The current findings illustrate that different recording methods can produce significantly different acoustic analysis results for the voice quality measures used in sentence analysis. Microphone characteristics (e.g., frequency response; use of noise cancellation), mouth-to-microphone distances, and background noise conditions all can have significant effects on acoustic results using sentence-level materials. However, in the cases of CPP, Pitch/F0 estimation via autocorrelation, and L/H ratio, different recording methods were observed to be highly correlated with the GRAS standard (in most cases, r's substantially greater than 0.90). As such, all recording methods (smartphones and tablets, with and without headset microphones) were able to track the acoustic expectations observed in the highly diverse typical to highly dysphonic voice samples used in this study. The greatest variability in acoustic measurement results was observed in the use of tablets direct (i.e., using their built-in MEMS microphones) at increased mouth-to-microphone distances. While convenient, recording directly into a tablet at increased mouth-to-microphone distances of 30 to 45 cm allows background noise to substantially affect recording quality and acoustic estimates of voice, with decreased measures of CPP and highly variable measures of CPP F0 observed vs. the booth condition. In contrast, recordings using close mouth-to-microphone distances (e.g., smartphones direct or preferably with a headset microphone at a short mouth-to-microphone distance, such as the 2.5 cm in this study) reduce the detrimental effects of background noise and potential reverberation, resulting in higher CPP estimates and a tendency for less variability in F0 tracking. Therefore, when recording conditions or available funding does not allow for voice recordings to be collected via instrumentation that meet established guidelines [e.g., Patel et al. (15)], mobile devices such as smartphones and tablets, ideally with attached headset microphones, may be used to provide acoustic measures for documenting the presence of dysphonia.
Researchers should always describe their data collection protocols when comparing datasets, as well as when releasing an audio dataset, to allow accurate interpretation of data. It is important to recognize that this project focused on the assessment of spectral and cepstral analyses of sentence-level materials. There are other vocal or acoustic biomarkers that go beyond these traditional acoustic features.

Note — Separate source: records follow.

/-- RLIM (R332, R336): state word S, block K of rise and fall. -/
def bodyRlim : LeBody := fun s n run i r bad =>
  let v := s.leVal n i r
  let sw := i.imm % 512
  let k := bitsOf i.imm 9 9
  let (ws, o) := s.leReads n run.pc bad [k, (k + 1) % 512, sw]
  match ws, o.fault with
  | [rise, fall, st], none =>
    let y :=
      if run.track && bitOf i.imm 18 then fpOut r (fpIn (v i.c))
      else
        let st := if run.start then v i.a else st
        fadd r st (fmin r (fmax r (fsub r (v i.a) st) (fneg (posRate fall))) (posRate rise))
    { o with s := (o.s.leWrite n run.pc sw y).setG n i.dst y }
  | _, _ => o

/-- OUT (R271 to R278, R328). -/
def bodyOut : LeBody := fun s n run i r _ =>
  let (ok, s) := s.portWrite n (Fin.ofNat 8 i.imm) run (s.leVal n i r i.a)
  { s := s, fault := if ok then none else some 0x06 }

/-- END (R313). -/
def bodyEnd : LeBody := fun s n run _ _ _ => { s := s.leEnd n run, ended := true }

/-- The body of an operation code; a header is not executed (R316). -/
def leBodyOf (op : Nat) : LeBody :=
  match op with
  | 0x00 => bodyNop | 0x01 => bodyMov | 0x02 => bodySel | 0x03 => bodyFcmp | 0x04 => bodyQcmp | 0x05 => bodyPlog
  | 0x06 => bodyLd | 0x07 => bodySt | 0x08 => bodyFadd | 0x09 => bodyFsub | 0x0A => bodyFmul | 0x0B => bodyFmac
  | 0x0C => bodyFmin | 0x0D => bodyFmax | 0x0E => bodyFclamp | 0x0F => bodyFabs | 0x10 => bodyFneg | 0x11 => bodyFdiv
  | 0x12 => bodyFsqrt | 0x13 => bodyQadd | 0x14 => bodyQsub | 0x15 => bodyQmul | 0x16 => bodyQmac | 0x17 => bodyQshl
  | 0x18 => bodyQshr | 0x19 => bodyQabs | 0x1A => bodyI2f | 0x1B => bodyQ2f | 0x1C => bodyF2q | 0x20 => bodySincos
  | 0x21 => bodyClarke | 0x22 => bodyIclarke | 0x23 => bodyPark | 0x24 => bodyIpark | 0x25 => bodyInteg
  | 0x26 => bodyReson | 0x27 => bodyRlim | 0x30 => bodyOut | 0x3E => bodyEnd
  | _ => bodyNop

/-! ### Issue (R313 to R317, R352, R353, R356) -/

/-- NOP, PLOG and END deliver no operand to the datapath (R356). -/
def hasOperands (op : Nat) : Bool := op ≠ 0x00 && op ≠ 0x05 && op ≠ 0x3E

/-- Set the run of engine `n`. -/
def State.setRun (s : State) (n : Fin 16) (run : LeRun) : State := s.setLe n { s.leUnit n with run := some run }

/-- The refetch of word `w` by engine `n` (R348 to R351): 40 stall cycles, then the word issues. `again`: the fetch after the
rewrite fails too (R350). -/
def State.leRefetch (s : State) (n : Fin 16) (run : LeRun) (again : Bool) : State :=
  let w := run.pc
  let b := w / 256
  if s.flag LPS.pg LPS.LAST_REFETCH_SET b && s.rd LPS.pg LPS.LAST_REFETCH_WORD b = w then s.leFault n 0x01
  else
    let s := (s.wr LPS.pg LPS.LAST_REFETCH_WORD b w).wr LPS.pg LPS.LAST_REFETCH_SET b 1
    let s := ((s.bump LPS.pg LPS.FETCH_REPLAY_COUNT n).leErr n 1 w 0).irq LPS.pg 3
    match s.sramRead64 (s.rd LPS.pg LPS.BANKMASTER_ADDR b + 8 * (w % 256)) with
    | (none, s) => s.leFault n 0x02
    | (some v, s) =>
      let s := s.setLpsWord w v
      if again then (s.lpsUpset w).leFault n 0x01
      else if (leCost (v.toNat / 2 ^ 58) 0).isNone then s.leFault n 0x07
      else s.setRun n { run with cycle := run.cycle + 40, pc := s.lePass 4096 w }

/-- The fetch of the word the run stands at: a parity error of the stored word, an armed one (R356) or both are one error
(R357). -/
def State.leFetch (s : State) (n : Fin 16) (run : LeRun) (again : Bool := false) : State :=
  let inj := s.armed_ n 0 run.pc
  let s := if inj then s.wr LPS.pg LPS.INJECT_ARM 0 0 else s
  if inj || !s.parityOk run.pc then s.leRefetch n run again else s

/-- An operand parity error is counted (R352). -/
def State.opndError (s : State) (n : Fin 16) (pc : Nat) : State :=
  ((s.bump LPS.pg LPS.OPND_REPLAY_COUNT n).leErr n 2 pc 0).irq LPS.pg 4

/-- The word the run stands at issues; its operation code is `i.op`. `up`: the upsets it meets. END is not guarded (R328). -/
def State.leIssueWord (s : State) (n : Fin 16) (run : LeRun) (i : LeInstr) (body : LeBody) (up : LeUpset) : State :=
  let inj := s.armed_ n 1 run.pc
  let s := if inj then s.wr LPS.pg LPS.INJECT_ARM 0 0 else s
  let errs := if hasOperands i.op then up.operands + bit01 inj else 0
  let cost := (leCost i.op i.imm).getD 1
  let s := if errs = 0 then s else s.opndError n run.pc
  if 2 ≤ errs then s.leFault n 0x03
  else
    let run := if errs = 0 then run else { run with cycle := run.cycle + cost + 2 }
    let (r, s) := s.freshWord
    let o : LeOut := if i.op = 0x3E || s.leGuard n run i then body s n run i r (up.words.map (·.val)) else { s := s }
    match o.fault with
    | some c => o.s.leFault n c
    | none =>
      if o.ended then o.s
      else o.s.setRun n { run with pc := o.s.lePass 4096 ((run.pc + 1) % 4096), cycle := run.cycle + cost + o.extra }

/-- Engine `n` issues its next word if it is an `op` (a run is in progress and the engine is not halted); a word with an undefined
operation code is FAULT 0x07 (R328); otherwise nothing happens. -/
def State.leIssue (s : State) (n : Fin 16) (op : Nat) (body : LeBody) (up : LeUpset) : State :=
  match (s.leUnit n).run with
  | none => s
  | some run =>
    if (s.leUnit n).halted && !(s.leUnit n).step then s
    else
    let s := s.leFetch n run
    match (s.leUnit n).run with
    | none => s
    | some run =>
      let i := leFields (s.lpsWord run.pc)
      if (leCost i.op i.imm).isNone then s.leFault n 0x07
      else if i.op = op then s.leIssueWord n run i body up
      else s

/-- LE_STEP (R916): a halted engine issues one instruction, whose PWM ports stage nothing. -/
def State.leStepOne (s : State) (n : Fin 16) : State :=
  match (s.leUnit n).run with
  | none => s
  | some run =>
    if !(s.leUnit n).halted then s
    else
      let s := (s.setLe n { s.leUnit n with step := true }).leFetch n run
      let op := (leFields (s.lpsWord (((s.leUnit n).run.map (·.pc)).getD run.pc))).op
      let s := s.leIssue n op (leBodyOf op) { operands := 0, words := [] }
      s.setLe n { s.leUnit n with step := false }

For example, linguistic or paralinguistic biomarkers may not be as sensitive to recording conditions. Further work is needed to compare accuracy of other speech, linguistic and paralinguistic biomarkers in different recording conditions.

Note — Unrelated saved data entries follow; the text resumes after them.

/-- One port tick of port `p` whose enables read back as given (R481 to R516, R534). The last PORTS state that a follower received is taken
at the first port tick behind it, by a member that leads since then too (R774, R783). A command that waits when EN 0 takes effect at its
tick is refused (R480, R496). -/
def State.portStep (s : State) (p : Fin 8) (rbA rbB : Bool) : State :=
  let pg := PORT.pg p
  let s := s.portShow p rbA rbB
  if s.mode = mBOOT then s
  else if !s.flag pg PORT.CTRL_EN then
    let s := s.portCmdDrop p
    if s.portPhase p = 0 then s else s.portEnter p 0
  else
    let s := s.portCounts p
    let s := match (s.portUnit p).copy with
      | some c => s.portFollow p c
      | none => s
    let ((c04, weld, opened), s) := s.portFeedback p
    let s := if weld then s.wr pg PORT.STATUS_WELDED 0 1 else s
    let st := s.portState p
    let ph := s.portPhase p
    let u := s.portUnit p
    let causes := (if c04 && st ≠ 5 then [0x04] else []) ++ (if 2 ≤ u.wrong && st ≠ 5 then [0x0D] else []) ++
      (if st = 0 || st = 5 then [] else s.portCauses p ++ if s.safeNow then [0x0B] else [])
    let s := s.setPort p { u with cmd := none }
    let refuse := fun (s : State) =>
      match u.cmd with
      | some (_, ini) => s.cfgErr pg 0x05 0x0B4 ini
      | none => s
    let s :=
      match causes.min? with
      | some c =>
        let s := if c = 0x05 || causes.contains 0x05 then s.wr pg PORT.STATUS_WELDED 0 1 else s
        refuse (s.portFault p c (causes.any dropsEnables))
      | none =>
        let s := match u.cmd with
          | some (code, _) =>
            let (ok, s) := s.portCommand p code
            if ok then s else refuse s
          | none => s
        if s.portPhase p ≠ ph then s
        else if ph = 8 && s.rd PILOT.pg PILOT.CH_STATE_STATE p = 1 then s.portStop p 2
        else if u.ready && 1 ≤ ph && ph ≤ 8 then s.portStop p 3
        else s.portProgress p opened
    let s := { s with pilot := s.pilot.set p { s.pilot[p] with newB := false } }
    s.portSetPoints p

/-- PORT_TICK: the commits of the pages take effect (R529, R533), then every port's tick; `rbA` and `rbB` are the levels of
the enables' balls. -/
def State.portTick (s : State) (rbA rbB : BitVec 8) : State :=
  let s := (List.range 8).foldl (fun s p => s.boundary (PORT.pg p)) s
  let s := (s.boundary PILOT.pg).pilotShow
  let s := (List.finRange 8).foldl (fun s (p : Fin 8) => s.portStep p (rbA.getLsbD p) (rbB.getLsbD p)) s
  (List.finRange 8).foldl (fun s (p : Fin 8) => s.pilotForce p) s

/-! ### The port ticks at which a time runs out

Each is the port tick of one port at which its count reaches the time (R482). -/

/-- The port tick of port `p` after its counts were set as `f` sets them, with every enable reading back as driven. -/
def State.portTickAt (s : State) (p : Fin 8) (f : PortUnit → PortUnit) : State :=
  ((s.setPort p (f (s.portUnit p))).portStep p (s.cdoA p) (s.cdoB p)).pilotForce p

/-- CHTEST_MS of one channel test ends (R503). -/
def State.chtestExpiry (s : State) (p : Fin 8) : State :=
  if s.portPhase p ≠ 1 then s
  else
    let t := 10 * s.rd (PORT.pg p) PORT.CFB_TIME_CHTEST_MS
    s.portTickAt p fun u => { u with ticks := if u.ticks < t then t - 1 else 2 * t - 1 }

/-- CLOSE_MS ends (R505). -/
def State.closeDeadline (s : State) (p : Fin 8) : State :=
  if s.portPhase p ≠ 2 then s
  else s.portTickAt p fun u => { u with ticks := 10 * s.rd (PORT.pg p) PORT.CFB_TIME_CLOSE_MS - 1 }

/-- OPEN_MS ends (R506, R514). -/
def State.openDeadline (s : State) (p : Fin 8) : State :=
  if (s.portUnit p).opening.isNone then s
  else s.portTickAt p fun u => { u with opening := some (10 * s.rd (PORT.pg p) PORT.CFB_TIME_OPEN_MS - 1) }

/-- The voltage condition of phase 3 or 6 has held for 10 ms (R492). -/
def State.voltageMatchHold (s : State) (p : Fin 8) : State :=
  if s.portPhase p = 3 || s.portPhase p = 6 then s.portTickAt p fun u => { u with match_ := 99 } else s

/-- CC_HOLD_MS ends (R492). -/
def State.ccHoldExpiry (s : State) (p : Fin 8) : State :=
  if s.portPhase p ≠ 4 then s
  else s.portTickAt p fun u => { u with ticks := 10 * s.rd (PORT.pg p) PORT.TIMEOUT_B_CC_HOLD_MS - 1 }

/-- CC_MS ends (R511). -/
def State.ccDeadline (s : State) (p : Fin 8) : State :=
  if s.portPhase p = 0 || 5 ≤ s.portPhase p then s
  else s.portTickAt p fun u => { u with check := some (10 * s.rd (PORT.pg p) PORT.TIMEOUT_A_CC_MS - 1) }

/-- PRE_MS ends (R511). -/
def State.preDeadline (s : State) (p : Fin 8) : State :=
  if s.portPhase p ≠ 6 || (s.portUnit p).pre.isNone then s
  else s.portTickAt p fun u => { u with pre := some (10 * s.rd (PORT.pg p) PORT.TIMEOUT_A_PRE_MS - 1) }

/-- STOP_MS ends (R511). -/
def State.stopDeadline (s : State) (p : Fin 8) : State :=
  if s.portPhase p ≠ 9 then s
  else s.portTickAt p fun u => { u with ticks := 10 * s.rd (PORT.pg p) PORT.TIMEOUT_B_STOP_MS - 1 }

/-- WELD_MS ends (R509). -/
def State.weldDeadline (s : State) (p : Fin 8) : State :=
  if s.portPhase p ≠ 11 then s
  else s.portTickAt p fun u => { u with ticks := 10 * s.rd (PORT.pg p) PORT.WELD_TIME_WELD_MS - 1 }

/-- OPEN_DELAY_MS ends (R513). -/
def State.openDelayExpiry (s : State) (p : Fin 8) : State :=
  if s.portPhase p ≠ 12 then s
  else s.portTickAt p fun u => { u with ticks := 10 * s.rd (PORT.pg p) PORT.CFB_TIME_OPEN_DELAY_MS - 1 }

/-- Insulation class FAULT has held for 10 ms (R511). -/
def State.isoHold (s : State) (p : Fin 8) : State :=
  if s.portPhase p < 4 || 9 < s.portPhase p then s else s.portTickAt p fun u => { u with iso := 99 }

/-- PLUG_OK 0 has held for 10 ms (R511). -/
def State.plugHold (s : State) (p : Fin 8) : State :=
  if s.portState p = 0 || s.portState p = 5 then s else s.portTickAt p fun u => { u with plug := 99 }

/-! ### Writes and commits -/

/-- Why a write of `CMD` is refused at once, if it is (R480, R496, R497). -/
def State.portCmdRefused (s : State) (p code : Nat) : Option Nat :=
  if code = 0 then some 0x03
  else if !s.flag (PORT.pg p) PORT.CTRL_EN || s.roleFollows then some 0x05
  else none

/-- A write of `CMD` waits for the port tick; a second one replaces it (R496). -/
def State.portCmd (s : State) (ini : Initiator) (p : Fin 8) (code : Nat) : State :=
  s.setPort p { s.portUnit p with cmd := some (code, ini) }

/-- A write of CC_V, CC_END_V, PRE_V or V_LIM is refused (R532). -/
def State.portVBad (s : State) (p v : Nat) : Bool :=
  !finBits v || ratOf v < 0 || s.pR p PORT.V_MAX_VALUE < ratOf v

/-- A write of I_SET is refused (R532). -/
def State.portIBad (s : State) (p v : Nat) : Bool :=
  !finBits v || (ratOf v < 0 && !s.flag (PORT.pg p) PORT.CFG_BIDIR)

Data availability statement
The raw data supporting the conclusions of this article will be made available by the authors, without undue reservation.
Author contributions
SA: Conceptualization, Formal analysis, Investigation, Methodology, Project administration, Resources, Software, Supervision, Validation, Visualization, Writing – original draft, Writing – review & editing. YB: Conceptualization, Funding acquisition, Project administration, Supervision, Writing – original draft, Writing – review & editing. SW: Investigation, Writing – original draft, Writing – review & editing. MB: Investigation, Project administration, Supervision, Writing – original draft, Writing – review & editing. RoB: Investigation, Resources, Software, Writing – original draft, Writing – review & editing. RuB: Conceptualization, Investigation, Methodology, Project administration, Supervision, Writing – original draft, Writing – review & editing.
Group members of [Bridge2AI-Voice Consortium1]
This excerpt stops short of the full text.